Não foi desta vez que o Brasil garantiu o seu primeiro Oscar. “Democracia em Vertigem”, de Petra Costa, perdeu a estatueta de melhor documentário para o favorito “Indústria Americana”, primeira produção da Higher Ground, criada por Barack e Michelle Obama no ano passado.

O filme, disponível no Netflix, mostra a chegada de uma fábrica chinesa nos Estados Unidos, e os choques entre as culturas de trabalho dos dois países.

Além do brasileiro, ele concorria ainda contra dois documentários sobre a guerra da Síria, “The Cave” e “For Sama”, e “Honeyland”, sobre uma apicultora na Macedônia do Norte.

“Democracia em Vertigem” recapitula os conturbados últimos anos da política brasileira, da eleição de Lula à ascensão de Jair Bolsonaro, passando pelo impeachment de Dilma Rousseff. Tudo isso a partir da perspectiva de Costa, cuja voz guia a narração em primeira pessoa.

Polarizador desde o seu lançamento na Netflix, em junho do ano passado, a indicação do filme ao Oscar só fez acirrar a divisão entre seus apreciadores e detratores, em geral identificados com a esquerda e com a direita, respectivamente.

Assim que o título foi indicado oficialmente – ele havia sido pré-selecionado em dezembro passado-, os ex-presidentes Lula e Dilma, que aparecem em cena, elogiaram a escolha da Academia em comunicados concluídos com “a verdade vencerá”.

Já o presidente Jair Bolsonaro (Aliança) embarcou na falas de seu ex-secretário da Cultura, Roberto Alvim, e ironizou a indicação, afirmando que o documentário deveria ter sido indicado na categoria de melhor filme de ficção.

“Para quem gosta do que o urubu come, é um bom filme”, disse ao jornal Folha de S.Paulo em janeiro, admitindo depois que não havia assistido à produção pois não perderia tempo “com uma porcaria dessas”. A diretora não deixou barato, e republicou a notícia do jornal no Twitter acompanhada da frase “É como ser nomeada uma segunda vez em menos de 24 horas”.

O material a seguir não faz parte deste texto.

-- ==== Sys2Proof/Proofs/Holdover.lean ====
section
/-! PROOFS. The edge watchdog and the holdover limit, the clock quality, and reference now (R114, R117 to R119, R122). -/

namespace Sys2Proof.Machine

theorem watchdogDue_of_expired {s : State} {w : Nat} (hl : s.tru.state = .locked) (hw : s.tru.watchdog = some w) (h : w ≤ s.tick) :
    s.watchdogDue = true := by simp [State.watchdogDue, hl, hw, h]

/-- The limit is over once the holdover time counted from the entry has reached it (R117). -/
theorem holdoverOver_iff {s : State} {e : Nat} (hh : s.tru.state = .holdover) (he : s.tru.holdEntry = some e) :
    s.holdoverOver = true ↔ s.table.params.holdoverS * 1000000 ≤ s.tick - e := by
  simp [State.holdoverOver, State.holdoverTime, hh, he]

/-- At the entry the holdover time is 0, so that only a limit of 0 is reached (R114, R117). -/
theorem enterHoldover_eq (s : State) : enterHoldover s =
    (let entered := { s with tru := { s.tru with state := .holdover, watchdog := none, holdEntry := some s.tick, mismatch := none } }
     if s.table.params.holdoverS = 0 then dropMapping entered else entered) := by
  have limit : s.table.params.holdoverS * 1000000 ≤ s.tick - s.tick ↔ s.table.params.holdoverS = 0 := by omega
  exact if_congr ((holdoverOver_iff rfl rfl).trans limit) rfl rfl

/-- Settles O37: each passage once it is due, each state's clock quality, and reference now by the mapping. -/
theorem holdoverAndClockQuality : Obligations.HoldoverAndClockQuality := by
  unfold Obligations.HoldoverAndClockQuality
  refine ⟨fun s ho => ⟨fun w hl hw hle => ?_, fun e hh he hle => ?_⟩, fun s m hm => ?_, fun s => ⟨fun hn => ?_, fun m hm => ?_⟩⟩
  · have expired : exec .edgeWatchdogExpiry s = .next (enterHoldover s) := by
      simp only [exec, execEdgeWatchdogExpiry, whileOperating_pos ho, if_pos (watchdogDue_of_expired hl hw hle)]
    rw [expired, enterHoldover_eq]
    exact ⟨fun hpos => by rw [if_neg (Nat.ne_of_gt hpos)], fun hzero => by rw [if_pos hzero]; rfl⟩
  · have expired := (holdoverOver_iff hh he).2 (by omega)
    simp only [exec, execHoldoverLimitReached, whileOperating_pos ho, if_pos expired]
    rfl
  · intro q
    have last : s.tru.lastQuality = q := by simp [Tru.lastQuality, MsgQuality.value, hm, q]
    unfold State.clockQuality
    refine ⟨fun h => ?_, fun h => ?_, fun e h he => ?_⟩ <;> rw [h] <;> dsimp only
    · exact last
    · rw [last, State.holdoverTime, he]
      rfl
  · rw [State.refNow, hn]
    rfl
  · rw [State.refNow, hm]
    rfl

end Sys2Proof.Machine
end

Os ânimos se acirraram ainda mais à medida que a data da cerimônia se aproximava. Na segunda passada (3), a Secom, Secretaria de Comunicação Social da Presidência da República, usou seu Twitter oficial para atacar Costa, chamando-a de “militante anti-Brasil”.

As críticas foram motivadas por declarações que ela deu numa entrevista à PBS, emissora pública dos Estados Unidos. “É inacreditável que uma cineasta possa criar uma narrativa cheia de mentiras e de previsões absurdas para denegrir uma nação só porque ela não aceita o resultado das eleições”, diz um dos posts, escrito em inglês.

Outro é um vídeo, este em português, em que a Secom classifica como fake news várias afirmações de Costa.

Segundo a advogada Mônica Sapucaia Machado, especialista em direito administrativo ouvida pela reportagem, os tuítes da Secom ferem a Constituição. Isso porque ela dita que administração pública deve ser orientada pelo princípio da impessoalidade, ou seja, não deve ser um instrumento de opinião sobre determinadas obras culturais.

Costa também se pronunciou, e qualificou a atitude da Secom de antipatriótica.

Para Machado, os posts da pasta avançam o sinal vermelho ao expor a artista, “a ofendendo, o que não está autorizado à administração pública em nenhuma hipótese”.

Até o jornalista Pedro Bial se envolveu numa controvérsia por causa do filme. Em entrevista ao programa Timeline, da Rádio Gaúcha, ele afirmou que o filme era “uma ficção alucinante” que tinha provocado muitas risadas nele, e que a narração em primeira pessoa da documentarista era miada e insuportável.

Ele não pediu desculpas, mas disse que muitos de suas declarações foram tiradas de contexto num artigo publicado no jornal O Globo neste domingo (9).